Exon skipping mutation in the COL9A2 gene in a family with multiple epiphyseal dysplasia.

Previous linkage analysis (Briggs, M.D., Choi, H.-C., Warman, M.L. et al., 1994. Genetic mapping of a locus for multiple epiphyseal dysplasia (EDM 2) to a region of chromosome 1 containing a type IX collagen gene. Am. J. Hum. Genet. 55, 678-684) in a large English family with multiple epiphyseal dysplasia established the EDM2 locus, a region of chromosome 1 containing the COL9A2 collagen gene.
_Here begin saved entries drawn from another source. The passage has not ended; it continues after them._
-- ==== Sys2Proof/Machine/State.lean ====
section
/-! DEFINITION. The state of the block: the eleven registers of spec/10_state.md R20 and two fields of
the model's own that stand for the ports (logs 1 and 2); the outcome words; reset. -/

namespace Sys2Proof.Machine

/-- The kinds of outcome the block emits (R81, R161). `NONE` is no outcome but the value 0 of `status`;
`RESOURCE_ERROR` and the codes 6 and 7 are never emitted by the block (R165). -/
inductive OutcomeKind where
  | reading
  | checksumMismatch
  | timeout
  | incomplete
deriving DecidableEq, Repr

/-- The outcome word, "the sole handoff to calling code" (R80). -/
structure OutcomeWord where
  kind : OutcomeKind
  hum : Byte
  tmp : Byte
  time : Tick
deriving DecidableEq, Repr

/-- What a step drives: a watchdog command (R82) or an outcome word (R80). -/
inductive Output where
  | wd (ms : WdCommand)
  | out (word : OutcomeWord)
deriving DecidableEq, Repr

/-- What the environment presents: an event word (R70, R71) or the pin `rst` (R87). -/
inductive Input where
  | event (word : EventWord)
  | reset
deriving DecidableEq, Repr

/-- The state. The first eleven fields are the registers of R20; `inputs` and `emitted` are the
model's own (logs 1 and 2). -/
structure State where
  /-- A trigger cycle is in progress (R21). -/
  armed : Bool
  /-- The bit index, two's complement (R23). -/
  bit : BitIndex
  /-- The humidity accumulator (R24). -/
  hum : Byte
  /-- The temperature accumulator (R25). -/
  tmp : Byte
  /-- The checksum accumulator; bit 8 is the sentinel flag (R26). -/
  cs : Checksum
  /-- The reference tick (R27). -/
  tref : Tick
  /-- The kind code of the last outcome (R28). -/
  status : KindCode
  /-- The result latch (R33). -/
  resValid : Bool
  resHum : Byte
  resTmp : Byte
  resTime : Tick
  /-- The inputs not yet presented, oldest first. DESIGN CHOICE (log 1), safe. -/
  inputs : List Input
  /-- The outputs of the last step, in the order it drove them. DESIGN CHOICE (log 2), safe. -/
  emitted : List Output
deriving DecidableEq, Repr

/-- The reasons a step can fault: none. "The block never faults, halts, hangs in a step, or produces
an undefined result" (R160). -/
inductive Fault where
deriving DecidableEq, Repr

/-- The reasons a step can be refused. -/
inductive Refusal where
  /-- Raised by an arm of `exec` whose instruction has no meaning yet. No arm of this model raises it:
  every row of the opcode table has its meaning. Safe. -/
  | notModelled (mnemonic : String)
deriving DecidableEq, Repr

/-- The value of `status` when the current cycle has no outcome yet, and after reset (R28, R81). -/
def statusNone : KindCode := 0

/-- The machine after reset (R37, R200), with no input pending and nothing emitted. -/
def State.reset : State where
  armed := false
  bit := -2
  hum := 0
  tmp := 0
  cs := 0
  tref := 0
  status := statusNone
  resValid := false
  resHum := 0
  resTmp := 0
  resTime := 0
  inputs := []
  emitted := []

end Sys2Proof.Machine
end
We now report that affected members of this family are heterozygous for a single base transversion (T-->G) at the sixth position of the intron 3 splice donor of COL9A2. The mutation leads to skipping of exon 3 during splicing, and results in a 36-nucleotide deletion in COL9A2 transcripts derived from the mutant allele. Skipping of exon 3 predicts an in-frame deletion of 12 amino acid residues within the COL3 domain of the alpha2(IX) chain. This is the fifth instance of an exon 3 deletion within the COL3 region of collagen IX heterotrimers causing the MED phenotype, as yet the only type IX collagen defect identified in this disorder. Electron microscopy (EM) of chondrocytes obtained from articular cartilage of one affected individual in the family demonstrated normal appearing rough endoplasmic reticulum (RER). In addition, the articular cartilage matrix did not show any gross abnormalities in the quantity or caliber of collagen fibrils.[1]


  1. Exon skipping mutation in the COL9A2 gene in a family with multiple epiphyseal dysplasia. Spayde, E.C., Joshi, A.P., Wilcox, W.R., Briggs, M., Cohn, D.H., Olsen, B.R. Matrix Biol. (2000) [Pubmed]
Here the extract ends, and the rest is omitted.